TRIMOX is a semisynthetic penicillin, an analogue of ampicillin. It is an antibacterial agent with a broad spectrum of bactericidal activity against Gram-positive organisms and many Gram-negative pathogens.

The capsules contain amoxicillin trihydrate equivalent to 250 mg or 500 mg of amoxicillin, respectively. Each 5 mL of reconstituted oral suspension contains amoxicillin trihydrate equivalent to 125 mg or 250 mg of amoxicillin, respectively. Each 1 mL of the reconstituted pediatric drops contains amoxicillin trihydrate equivalent to 50 mg of amoxicillin.

Inactive ingredient in TRIMOX capsules is magnesium stearate.

CLINICAL PHARMACOLOGY

TRIMOX is stable in the presence of gastric acid and is well absorbed from the gastrointestinal tract and may be given with no regard to food. It diffuses readily into most body tissues and fluids, with the exception of brain and spinal fluid, except when meninges are inflamed. The half-life of amoxicillin is 61.3 minutes.

Orally administered doses of 250 mg and 500 mg amoxicillin capsules result in average peak blood levels one to two hours after administration in the range of 3.5 to 5.0 µg/mL and 5.5 to 7.5 µg/mL, respectively.

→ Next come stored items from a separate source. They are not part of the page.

-- ==== Sys2Proof/Laws/LoadParts.lean ====
section
/-! SUPPORT. What a load leaves alone: the transmit side, the pending events, the power state, and the ports' states and energy. -/

namespace Sys2Proof.Machine

open Sys2Proof

/-- The power state, and the ports' states and energy, are as they were. -/
structure Rests (s t : State) : Prop where
  power : t.pu.power = s.pu.power
  west : t.wlp.state = s.wlp.state ∧ t.wlp.energy = s.wlp.energy
  east : t.elp.state = s.elp.state ∧ t.elp.energy = s.elp.energy

theorem Rests.refl (s : State) : Rests s s := ⟨rfl, ⟨rfl, rfl⟩, ⟨rfl, rfl⟩⟩

theorem Rests.trans {s t u : State} (h : Rests s t) (k : Rests t u) : Rests s u :=
  ⟨k.power.trans h.power, ⟨k.west.1.trans h.west.1, k.west.2.trans h.west.2⟩, ⟨k.east.1.trans h.east.1, k.east.2.trans h.east.2⟩⟩

theorem Rests.same {s t : State} (hp : t.pu = s.pu) (hw : t.wlp = s.wlp) (he : t.elp = s.elp) : Rests s t :=
  ⟨by rw [hp], by rw [hw]; exact ⟨rfl, rfl⟩, by rw [he]; exact ⟨rfl, rfl⟩⟩

theorem Posts.rests {s t : State} (h : Posts s t) : Rests s t := .same h.pu h.wlp h.elp

/-- A part of the operator's side that leaves the panel unit alone. -/
theorem Keeps.rests {s t : State} (h : Keeps s t) (hp : t.pu = s.pu) : Rests s t := .same hp h.same.wlp h.same.elp

theorem raise_rests (k : EventKind) (t : State) : Rests t (raise k t) := (raise_posts k t).rests

theorem fuReevaluate_rests (t : State) : Rests t (fuReevaluate t) :=
  (fuReevaluate_keeps (.refl t)).rests (fuReevaluate_delivers (.refl t)).pu

theorem claimReport_rests (x : Option (Fin 16)) (t : State) : Rests t (claimReport x t) :=
  (claimReport_keeps x (.refl t)).rests (claimReport_delivers x (.refl t)).pu

theorem beforeReplaced_pu (i : Fin 16) (k : Slot) (t : State) : (beforeReplaced i k t).pu = t.pu := by
  unfold beforeReplaced
  split
  · exact (queueRelease_iu _ _ _ _).2.2.1
  · rfl

theorem nodeIsAbsent_rests (a : Byte) (t : State) : Rests t (nodeIsAbsent a t) := by
  refine (nodeIsAbsent_keeps a (.refl t)).rests ?_
  cases hn : nodeIndex a with
  | none => unfold nodeIsAbsent; rw [hn]
  | some n => exact (nodeIsAbsent_view hn t).2

/-- A write of a directory slot leaves the panel unit alone. -/
theorem writeSlot_pu (i : Fin 16) (c : Option SlotContent) (t : State) : (writeSlot i c t).2.pu = t.pu := by
  have r : ∀ (p : Prop) [Decidable p] (u : State), (if p then raise .claimChange u else u).pu = u.pu := by
    intro p _ u
    split
    · exact (raise_posts _ _).pu
    · rfl
  have clear (k : Slot) : (clearSlot i k t).pu = t.pu := by
    rw [clearSlot_eq]
    exact (r _ _).trans (beforeReplaced_pu _ _ _)
  have move (k : Slot) (c : SlotContent) : (moveSlot i k c t).pu = t.pu := by
    rw [moveSlot_eq, (autoShare_pu _ _).1, (claimReport_delivers none (.refl _)).pu, (addressChangeReport_spec i _).2.1, r]
    exact beforeReplaced_pu _ _ _
  unfold writeSlot
  split
  · rfl
  · split
    · rfl
    · exact clear _
  · split
    · rfl
    · split
      · rfl
      · split
        · exact (autoShare_pu _ _).1
        · split
          · rfl
          · exact move _ _

theorem allocate_rests (n : Nat) (t : State) : Rests t (allocate n t) := by
  induction n generalizing t with
  | zero => exact .refl t
  | succ n ih =>
    unfold allocate
    split
    · dsimp only
      split
      · refine Rests.trans ?_ (ih _)
        exact .same rfl rfl rfl
      · exact .refl t
    · exact .refl t

theorem loadStream_rests (i : Fin 32) (c : StreamContent) (t : State) : Rests t (loadStream i c t) := by
  have k : Rests t (allocate allocBound (setEntry i (some (freshEntry c)) t)) :=
    (show Rests t (setEntry i (some (freshEntry c)) t) from .same rfl rfl rfl).trans (allocate_rests _ _)
  unfold loadStream
  dsimp only
  split
  · exact k.trans (raise_rests _ _)
  · exact k

theorem removeStream_rests (i : Fin 32) (e : StreamEntry) (t : State) : Rests t (removeStream i e t) := by
  have r : ∀ (b : Bool) (u : State), Rests u (removalReport b u) := by
    intro b u
    unfold removalReport
    split
    · exact fuReevaluate_rests u
    · exact .refl u
  have k : ∀ f : List Nat, Rests t ((setEntry i none t).setSr { (setEntry i none t).sr with free := f }) := fun _ => .same rfl rfl rfl
  unfold removeStream
  dsimp only
  split
  · exact ((k _).trans (r _ _)).trans (allocate_rests _ _)
  · exact (k _).trans (r _ _)

theorem staleExpired_rests (i : Fin 32) (t : State) : Rests t (staleExpired i t) := by
  unfold staleExpired
  split
  · split
    · exact (show Rests t (setEntry i _ t) from .same rfl rfl rfl).trans (raise_rests _ _)
    · exact .refl t
  · exact .refl t

theorem writeStream_rests (i : Fin 32) (bs : List Byte) (t : State) : Rests t (writeStream i bs t).2 := by
  unfold writeStream
  split
  · split
    · exact removeStream_rests _ _ _
    · exact .refl t
  · split
    · split
      · exact .refl t
      · split
        · unfold rewriteStream
          split
          · exact .refl t
          · split
            · exact (show Rests t (setEntry i _ t) from .same rfl rfl rfl).trans (staleExpired_rests _ _)
            · exact (removeStream_rests _ _ _).trans (loadStream_rests _ _ _)
        · exact loadStream_rests _ _ _
    · exact .refl t

/-! ## DESK entries -/

theorem foldl_rests {α : Type} (f : State → α → State) (hf : ∀ a t, Rests t (f t a)) (l : List α) (t : State) :
    Rests t (l.foldl f t) := by
  induction l generalizing t with
  | nil => exact .refl t
  | cons a l ih => exact (hf a t).trans (ih _)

Orally administered doses of amoxicillin suspension, 125 mg/5 mL and 250 mg/5 mL, result in average peak blood levels one to two hours after administration in the range of 1.5 to 3.0 µg/mL and 3.5 to 5.O µg/mL, respectively.

PRIVATEINDICATIONS

TRIMOX (amoxicillin, USP) is indicated in the treatment of infections caused by susceptible strains of the designated organisms in the conditions listed below:

Venereal Diseases: Amoxicillin is indicated for the treatment of uncomplicated infections (urethral, endocervical or rectal) due to N. gonorrhea in males and females.

Upper Respiratory Tract Infections caused by nonpenicillinase-producing staphylococci, Streptococci sp., and H. influenzae. Amoxicillin is indicated for treating otitis media caused by H. influenzae.

Urinary Tract Infections caused by E. coli, Proteus mirabilis, and Streptococcus faecalis.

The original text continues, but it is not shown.